There are those rare companies where interacting with them is not a dreaded experience: Trader Joe’s, Southwest Airlines, Ritz Carlton, Crutchfield, Cannon, Groovix. There are not many. And even just providing something that just works is seen as a treat. The all too common dis-service, combined with the internet, leads to Consumer Vigilantes:

a growing disconnect between the experience companies promise and customers’ perceptions of what they actually get.

A swell of corporate distrust – exacerbated by high executive pay, accounting lapses, and the offshoring of jobs – has people feeling more at odds with companies than ever before.

Years of dialing the call center for a technician yielded at least eight missed appointments by Comcast, he says, but a post on ComcastMustDie brought a phone call the next morning and, later, a lead technician who showed up on time. Now, Salup says: “Anytime I have a problem, I also post it on the blog.”

Pretty lousy systems thinking (or really failures to think systemically). Pay executives obscenely and cut service until customers literally can’t stand you so much they don’t just want to avoid you they want you out of business.

And then instead of fixing the system, just burn the toast (follow the link for an explanation). Then wait from those that get the burnt toast to tell everyone that you sold them burnt toast. Then, after they do that, go scrape it for them. This is not what Dr. Deming meant when he encouraged companies to eliminate the need to inspect for quality. Of course you know that (you are reading this blog after all). Maybe the business schools decided to cut down Deming’s ideas to just eliminating inspection and a couple other sound bites. And then tell the MBA’s not to bother reading all the rest of that… we have to get on to the cost reduction strategies that will make sure you move into the c-level and get the real money.

Most customers, of course, don’t have the time or energy to go that far in their service insurgencies. They want an apology, a human being who answers the phone, or simply some bottled water after a few hours sitting on the airport tarmac

But some companies just push people so far they have to let people know about how poorly they have been treated. Some past posts highlight the frustrating experiences bloggers, including me, share about how badly we have been treated: Ritz Carlton (good) and Home Depot (bad)Incredibly Bad Customer Service from Discover CardMore Bad Customer Service ExamplesPoor Service, an Industry Standard? (HP)Comcast HD DVR Is Simply, Terribly Awful

Consumerist, is a great site, doing what it can to counter some of the horrible service.
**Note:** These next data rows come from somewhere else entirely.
/-- Whether the Ringmaster reads the next descriptor of a queue now (05 R166, R175, R176, 12 R439). -/
def State.canAdmit (s : State) (q : Nat) : Bool :=
  s.canSchedule && decide ((s.queue q).admitted < (s.queue q).submitted) && decide (s.counted q < 16) && !s.gated q

/-- The descriptor that queue q's next admission reads. -/
def State.nextDesc (s : State) (q : Nat) : Nat := s.slotDesc q (s.queue q).admitted

/-- The first byte of 8 to 63 in which a descriptor differs from a save area's copy, set and resume ignored (05 R191). -/
def descDiffers (d e : Nat) : Option Nat :=
  let clean := fun x => setBits (setBits x 72 2 0) 77 1 0
  ((List.range 56).map (· + 8)).find? (fun b => decide (bits (clean d) (8 * b) 8 ≠ bits (clean e) (8 * b) 8))

/-- The checks of a resuming MVM or MVG on its save area, as status and detail (05 R191). -/
def State.resumeFault (s : State) (view : Option Nat) (d : Nat) : Option (Nat × Nat) :=
  let bs := s.see view (stagingBase + dSave d) 133120
  if dSave d = offNone then some (0x01, 20)
  else if ¬ stagingOk (dSave d) 133120 ∨ s.mem.errs (stagingBase + dSave d) 133120 then some (0x10, 0xFF)
  else if leAt bs 0 1 ≠ 1 then some (0x01, 20)
  else match descDiffers d (leAt bs 64 64) with
    | some b => some (0x01, b)
    | none =>
      match (List.range 64).find? (fun i => !imageOk ((bs.drop (2048 + 2048 * i)).take 2048)) with
      | some i => some (0x08, 64 * bits (leAt bs 0 4) 8 2 + i)
      | none => none

/-- A KAP of an epoch is late: a KAP on its region of a later epoch has started (04 R154). -/
def State.kapLate (s : State) (r serial : Nat) : Bool :=
  (s.region r).kapBegan.any (fun e => decide (serial < e))

/-- The mark field of an LDW that its region does not allow (05 R171, Ops table 4): a weight region's is 0, a cache region's at most its
capacity; a region that is not valid has none to compare. -/
def State.ldwMarkBad (s : State) (d : Nat) : Bool :=
  let r := s.region (dRegion d)
  decide (opKind (dOpcode d) = .ldw) && r.valid && decide ((if r.kind = 0 then 0 else r.capacity) < dMark d)

/-- The byte of the first offending field of a descriptor at admission (05 R171). -/
def State.admitFault (s : State) (d : Nat) : Option Nat := leastOf ((descFault d).toList ++ (if s.ldwMarkBad d then [12] else []))

/-- Queue q's next descriptor is read and checked: the op is admitted, or completes at once (05 R168, R171, R196, R596); one
that cannot be read has tag 0. -/
def State.takeDesc (s : State) (q : Nat) : State :=
  let seq := (s.queue q).admitted
  let unread := s.slotErrs q seq
  let d := if unread then 0 else s.nextDesc q
  let o : Op := { queue := q, seq := seq, desc := d, kind := opKind (dOpcode d), tag := dTag d, ordered := s.admissions }
  let s := { s with ops := s.ops ++ [o], admissions := s.admissions + 1 }.modQueue q (fun u => { u with admitted := u.admitted + 1 })
  if unread then s.finish q seq 0x10 0xFF
  else match s.admitFault d with
  | some b => s.finish q seq 0x01 b
  | none =>
    if o.kind = .ldw ∧ dInEpoch d then s.finish q seq 0x09 (dEpoch d)
    else
      let join : State × Bool :=
        if ¬ dInEpoch d then (s, true)
        else
          let e := s.epoch (dEpoch d)
          if e.st = .opened then
            (s.modOp q seq (fun x => { x.flag flagSpeculative with epoch := some e.serial, stamp := e.stamp }), true)
          else if e.st = .squashed then (s.finish q seq 0x22 4, false)
          else (s.finish q seq 0x0A (dEpoch d), false)
      if join.2 = false then join.1
      else
        let s := join.1
        match s.op q seq with
        | none => s
        | some o =>
          if o.kind.passes ∧ dResume d then
            match s.resumeFault o.epoch d with
            | some (st, det) => s.complete q seq st det
            | none =>
              let bs := s.see o.epoch (stagingBase + dSave d) 133120
              (s.noteRead o.epoch (stagingBase + dSave d) 133120).modOp q seq (fun x => { x with bytes := bs })
          else match o.kind, o.epoch with
            | .kap, some e => if s.kapLate (dRegion d) e then s.complete q seq 0x09 (dEpoch d) else s
            | _, _ => s

/-! ### Arming (05 R178, R179, 06 R222 to R228) -/

/-- The detail that names an op's stream field for ERR_DESC (06 R223): the byte of the field that names context c. -/
def streamByte (d c : Nat) : Nat :=
  match opKind (dOpcode d) with
  | .mvm | .mvg => if dInStream d = c ∧ dInStream d ≠ dDrainStream d then 11 else if dInStream d = c then 11 else 12
  | .nrm => 13
  | .xfr => 10
  | _ => 10

/-- The uses of contexts by an op, with their needs (06 Streams table 3). An input vector needs its header until the header, which alone
says how wide its elements are, has arrived; its lines are granted for the widest elements that its run can hold (02 R52, 06 R222, R228;
log 93). -/
def State.usesOf (s : State) (o : Op) : List CtxUse :=
  let d := o.desc
  let r := s.region (dRegion d)
  match o.kind with
  | .mvm | .mvg =>
    let widest := 64 + 128 * ((s.opRegions o).headD {}).T
    let inp : CtxUse := { ctx := dInStream d, target := 0, need := 64, write := false, most := min (sLength (s.ctx (dInStream d)).desc) widest }
    match o.plan with
    | some p => [inp, { ctx := dDrainStream d, target := 2, need := p.need (s.elements o).length, write := true }]
    | none => [inp]
  | .ldw => [{ ctx := dStream d, target := 1, need := r.mirrorBytes, write := false }]
  | .kap => if dMode d then [] else [{ ctx := dStream d, target := 1, need := dKapLen d * (if r.format = 2 then 2 else 1), write := false }]
  | .nrm =>
    match o.plan with
    | some p => [{ ctx := dNrmStream d, target := 2, need := p.need (dN d), write := true }]
    | none => []
  | .act =>
    if dVia d ∧ dFunc d ≠ 5 then
      (if dFunc d = 0 ∨ dFunc d = 3 then [{ ctx := dStream d, target := 2, need := 2048, write := true }]
       else [{ ctx := dStream d, target := 3, need := 2048, write := false }])
    else []
  | .xfr => if dXfrVia d then [{ ctx := dXfrStream d, target := 4, need := dXfrLen d, write := false }] else []
  | _ => []

/-- The status and detail of a use whose context is unfit (06 R223, Streams table 3). -/
def unfit (o : Op) (u : CtxUse) (target5 : Bool) : Nat × Nat :=
  if target5 then (0x01, streamByte o.desc u.ctx)
  else match o.kind, u.target with
    | .ldw, _ => (0x06, dRegion o.desc)
    | .kap, _ => (0x07, dRegion o.desc)
    | .act, _ => (0x08, dTile o.desc)
    | .xfr, _ => (0x01, 10)
    | _, 0 => (0x02, u.ctx)
    | _, _ => (0x03, 14)

/-- The first unfit use of an op (06 R223, R224). -/
def State.unfitUse (s : State) (o : Op) (us : List CtxUse) : Option (Nat × Nat) :=
  (us.find? (fun u => let c := (s.ctx u.ctx).desc
      decide (sTarget c ≠ u.target) || decide (sLength c < u.need))).map
    (fun u => unfit o u (decide (sTarget (s.ctx u.ctx).desc = 5)))
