/-- The drain being read has written its last element: the result record and the poison mask are written, the set takes
the state that the drain mode names, and the op completes (03 R96, R116, R119, 05 R200). -/
def State.drainComplete (s : State) : State :=
  if ¬ s.drainBusy then s
  else match s.drainOrder.head? with
    | none => s
    | some (q, n) =>
      match s.op q n with
      | none => s
      | some o =>
        match o.set, o.plan, (s.ctx o.drainCtx).run with
        | some k, some p, some run =>
          if run.done < run.need then s
          else
            let mode := if o.kind = .nrm then dNrmDrain o.desc else dDrainMode o.desc
            let mask := if oMaskOff p.ocb = offNone then [] else p.mask ((s.drainList o).map (fun i => (s.acc k i).poison))
            let done := fun (s : State) => ((s.toSet k (afterDrain mode)).complete q n 0 0).settle
            let step2 := fun (s : State) =>
              if mask = [] then done s
              else match s.opWrite o (stagingBase + oMaskOff p.ocb) mask with
                | .done s => done s
                | .wait => s
                | .fail s st det => ((s.toSet k (afterDrain mode)).complete q n st det).settle
            if o.bytes = [] then step2 s
            else match s.opWrite o (stagingBase + oRecordOff p.ocb) o.bytes with
              | .done s => step2 (s.modOp q n (fun x => { x with bytes := [] }))
              | .wait => s
              | .fail s st det => ((s.toSet k (afterDrain mode)).complete q n st det).settle
        | _, _, _ => s

/-! ### Preemption (05 R182 to R192) -/

/-- Passes that an op has still to issue, pending repeats counted (05 R182). -/
def MvmRun.left (m : MvmRun) : Nat := m.bits - m.next + m.repeats.length

/-- The running op is preempted (05 R184, R189): it keeps its set; its input run is abandoned (06 Streams table 10). -/
def State.doPreempt (s : State) (o : Op) : State :=
  let s := { s with basin := { s.basin with running := none, preempted := some (o.queue, o.seq), stalledAt := none } }
  let s := s.endRun (dInStream o.desc) false
  ((s.count 0x0C).modOp o.queue o.seq (fun x => { (x.flag flagPreempted) with armed := x.armed.filter (· ≠ dInStream o.desc) })).modRun o
    (fun m => { m with suspended := false, saved := false, reread := true })

/-- A pass boundary at which R182 holds; map changes that are due come first (01 R20). -/
def State.preempt (s : State) : State :=
  match s.runningOp with
  | none => s
  | some o =>
    match o.mvm with
    | none => s
    | some m =>
      if dSave o.desc = offNone ∨ m.left ≤ s.obj 0x1800 1 ∨ s.basin.preempted.isSome ∨ s.mapsDue then s
      else if s.ops.any (fun x => decide (x.queue < o.queue) && s.couldStart x (some m.set)) then s.doPreempt o else s

/-- A pass boundary at which R183 holds: the running op, resumed or stalled on its input, has waited long enough. -/
def State.stallPreempt (s : State) : State :=
  match s.runningOp with
  | none => s
  | some o =>
    match o.mvm, s.basin.stalledAt with
    | some m, some t =>
      if dSave o.desc = offNone ∨ s.time < t + s.obj 0x1800 2 ∨ s.basin.preempted.isSome ∨ s.mapsDue then s
      else if s.ops.any (fun x => s.couldStart x (some m.set)) then s.doPreempt o else s
    | _, _ => s

/-- The 64 bytes at the head of a save area (05 Ops table 10). -/
def saveHead (o : Op) (m : MvmRun) : Nat :=
  1 + field 8 2 m.set + field 16 5 m.next + field 24 5 m.bits + field 32 16 (bitSet (m.repeats.map (·.pass))) + field 64 32 o.tag
    + field 96 10 (o.seq % 1024) + field 106 2 o.queue + field 128 16 o.stamp

/-- The repeats of an op in ascending pass order. -/
def MvmRun.sortedRepeats (m : MvmRun) : List RepeatCol := m.repeats.insertionSort (fun a b => a.pass ≤ b.pass)

/-- The save area of a suspended op (05 Ops table 10). -/
def State.saveArea (s : State) (o : Op) (m : MvmRun) : List Byte :=
  leBytes 64 (saveHead o m) ++ leBytes 64 o.desc
    ++ (List.range 3).flatMap (fun i => leBytes 512 (bitSet ((m.sortedRepeats.map (·.cols)).getD i [])))
    ++ List.replicate 384 0
    ++ (List.range 64).flatMap (fun i => tileImage (s.accTile (64 * m.set + i)))

/-- The preempted op is suspended once its conversions are complete, and its save area is written, at once and to memory itself, for an
op of an epoch too: Ops table 11 makes no save area provisional, and Ops table 12 keeps it (05 R184, R185, R190). -/
def State.suspend (s : State) : State :=
  match s.preemptedOp with
  | none => s
  | some o =>
    match o.mvm with
    | none => s
    | some m =>
      let a := stagingBase + dSave o.desc
      let area := s.saveArea o m
      if m.saved ∨ m.fresh ≠ [] then s
      else if ¬ stagingOk (dSave o.desc) area.length ∨ s.mem.storeErrs a area.length then s.failRun o 0x10 0xFF
      else (s.store a area).modRun o (fun m => { m with suspended := true, saved := true })

/-- The vector of an op that resumed, or is to resume, is whole in the feed again: the op runs on with it (05 R187). Ops table 3 gives an
op no field for its activation format: the format is the one that the header declared at op start (02 R53). Of a header that has changed
since, the exponent replaces the first one, and another format, or a header that R53 refuses, ends the op with ERR_INPUT (DESIGN CHOICE,
log 97). -/
def State.rereadDone (s : State) (q n : Nat) : State :=
  match s.op q n with
  | none => s
  | some o =>
    match o.mvm, s.feed o with
    | some m, some bs =>
      if ¬ m.reread then s
      else match parseInput ((s.opRegions o).headD {}).T bs with
        | none => s.failRun o 0x02 (dInStream o.desc)
        | some (e, b, xs) =>
          if b ≠ m.bits then s.failRun o 0x02 (dInStream o.desc)
          else
          let s := s.modRun o (fun m => { m with inputs := xs, exp := e, reread := false })
          if s.basin.running = some (q, n) then { s with basin := { s.basin with stalledAt := none } } else s
    | _, _ => s

/-- The Basin and the Ringmaster run, so that a started op goes on, while the Basin stops too (12 R439). -/
def State.mayResume (s : State) : Bool :=
  decide (s.basin.state = .running ∨ s.basin.state = .paused) && s.runs procRingmaster && decide (s.pwr.state = 3) && s.rst.asserted.isNone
6 Responses to “Customers Get Dissed and Tell”

  1. Shaun Sayers
    February 29th, 2008 @ 11:00 am

    Ha! You are sooooo right, John. Yesterday I became a victim of such disdain at the hands of a retailer who you’d think would know better(honest mistakes you can live with, it’s the contempt that is harder to take)

    Anyhoo, I’ll attach an addendum to this comment sometime next week when I get round to my “tell” part of the “diss and tell” exchange. It’s going on my blog. They can receive my first customer service “razzie” of the year

  2. CuriousCat: Why is Customer Service So Bad?
    May 24th, 2008 @ 10:41 am

    Is it possible that only a few people actually care about service?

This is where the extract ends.